Prompt:
Set down, please, exactly the lines below that run from the line with "s.blyMask := rfl" to the line with "s.log := rfl", both lines included.

+++

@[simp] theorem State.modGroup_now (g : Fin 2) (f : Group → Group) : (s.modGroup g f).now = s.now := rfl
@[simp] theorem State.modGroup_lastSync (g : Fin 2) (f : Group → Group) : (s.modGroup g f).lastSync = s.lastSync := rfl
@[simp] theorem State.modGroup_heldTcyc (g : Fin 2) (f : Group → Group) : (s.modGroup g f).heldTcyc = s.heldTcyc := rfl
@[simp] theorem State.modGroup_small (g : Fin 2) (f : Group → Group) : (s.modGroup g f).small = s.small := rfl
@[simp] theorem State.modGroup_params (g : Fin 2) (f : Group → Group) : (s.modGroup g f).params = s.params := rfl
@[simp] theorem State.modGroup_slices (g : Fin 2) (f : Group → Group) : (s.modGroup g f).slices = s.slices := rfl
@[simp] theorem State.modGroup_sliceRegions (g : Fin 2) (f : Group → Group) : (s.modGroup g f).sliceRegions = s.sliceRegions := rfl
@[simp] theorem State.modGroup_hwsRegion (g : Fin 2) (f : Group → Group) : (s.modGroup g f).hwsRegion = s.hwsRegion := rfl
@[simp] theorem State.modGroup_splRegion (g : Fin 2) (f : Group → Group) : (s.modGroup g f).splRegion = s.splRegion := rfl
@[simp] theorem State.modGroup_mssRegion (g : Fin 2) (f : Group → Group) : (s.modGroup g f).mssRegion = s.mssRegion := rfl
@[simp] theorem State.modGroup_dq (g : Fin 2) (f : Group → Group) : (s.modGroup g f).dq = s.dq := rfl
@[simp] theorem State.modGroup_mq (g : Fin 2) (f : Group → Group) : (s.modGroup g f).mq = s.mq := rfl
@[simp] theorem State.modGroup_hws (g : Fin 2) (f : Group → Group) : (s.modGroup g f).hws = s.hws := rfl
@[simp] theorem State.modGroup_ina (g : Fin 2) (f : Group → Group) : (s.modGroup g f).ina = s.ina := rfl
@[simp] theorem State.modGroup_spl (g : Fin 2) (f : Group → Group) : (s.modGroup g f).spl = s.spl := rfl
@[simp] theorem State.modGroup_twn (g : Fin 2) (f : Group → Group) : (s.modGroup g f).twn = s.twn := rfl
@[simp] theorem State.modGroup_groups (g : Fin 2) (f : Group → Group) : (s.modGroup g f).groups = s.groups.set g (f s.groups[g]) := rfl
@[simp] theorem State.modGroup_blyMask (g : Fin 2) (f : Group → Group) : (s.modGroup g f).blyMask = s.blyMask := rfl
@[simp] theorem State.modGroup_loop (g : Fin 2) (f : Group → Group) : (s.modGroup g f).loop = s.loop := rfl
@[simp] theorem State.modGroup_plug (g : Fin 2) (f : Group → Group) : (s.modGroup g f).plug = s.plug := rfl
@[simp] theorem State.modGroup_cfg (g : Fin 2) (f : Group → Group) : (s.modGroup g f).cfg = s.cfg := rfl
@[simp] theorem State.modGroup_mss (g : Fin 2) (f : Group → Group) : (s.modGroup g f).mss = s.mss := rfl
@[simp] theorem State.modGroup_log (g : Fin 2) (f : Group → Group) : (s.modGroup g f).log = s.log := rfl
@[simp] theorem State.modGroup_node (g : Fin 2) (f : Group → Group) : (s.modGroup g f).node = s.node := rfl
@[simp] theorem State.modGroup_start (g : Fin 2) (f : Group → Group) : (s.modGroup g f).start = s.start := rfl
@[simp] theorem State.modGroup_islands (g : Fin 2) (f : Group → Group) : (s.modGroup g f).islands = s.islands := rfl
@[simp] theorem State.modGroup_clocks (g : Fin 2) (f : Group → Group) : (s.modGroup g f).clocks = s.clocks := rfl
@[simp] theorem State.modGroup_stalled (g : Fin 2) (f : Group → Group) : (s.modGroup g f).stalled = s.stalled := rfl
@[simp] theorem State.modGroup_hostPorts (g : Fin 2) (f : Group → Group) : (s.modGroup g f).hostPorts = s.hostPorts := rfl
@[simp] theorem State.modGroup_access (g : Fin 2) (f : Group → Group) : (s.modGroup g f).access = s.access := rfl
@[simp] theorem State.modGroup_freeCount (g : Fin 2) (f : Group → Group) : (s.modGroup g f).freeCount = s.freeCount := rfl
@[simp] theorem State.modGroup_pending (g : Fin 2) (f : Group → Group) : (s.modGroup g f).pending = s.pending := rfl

+++

Solution to this problem:
@[simp] theorem State.modGroup_blyMask (g : Fin 2) (f : Group → Group) : (s.modGroup g f).blyMask = s.blyMask := rfl
@[simp] theorem State.modGroup_loop (g : Fin 2) (f : Group → Group) : (s.modGroup g f).loop = s.loop := rfl
@[simp] theorem State.modGroup_plug (g : Fin 2) (f : Group → Group) : (s.modGroup g f).plug = s.plug := rfl
@[simp] theorem State.modGroup_cfg (g : Fin 2) (f : Group → Group) : (s.modGroup g f).cfg = s.cfg := rfl
@[simp] theorem State.modGroup_mss (g : Fin 2) (f : Group → Group) : (s.modGroup g f).mss = s.mss := rfl
@[simp] theorem State.modGroup_log (g : Fin 2) (f : Group → Group) : (s.modGroup g f).log = s.log := rfl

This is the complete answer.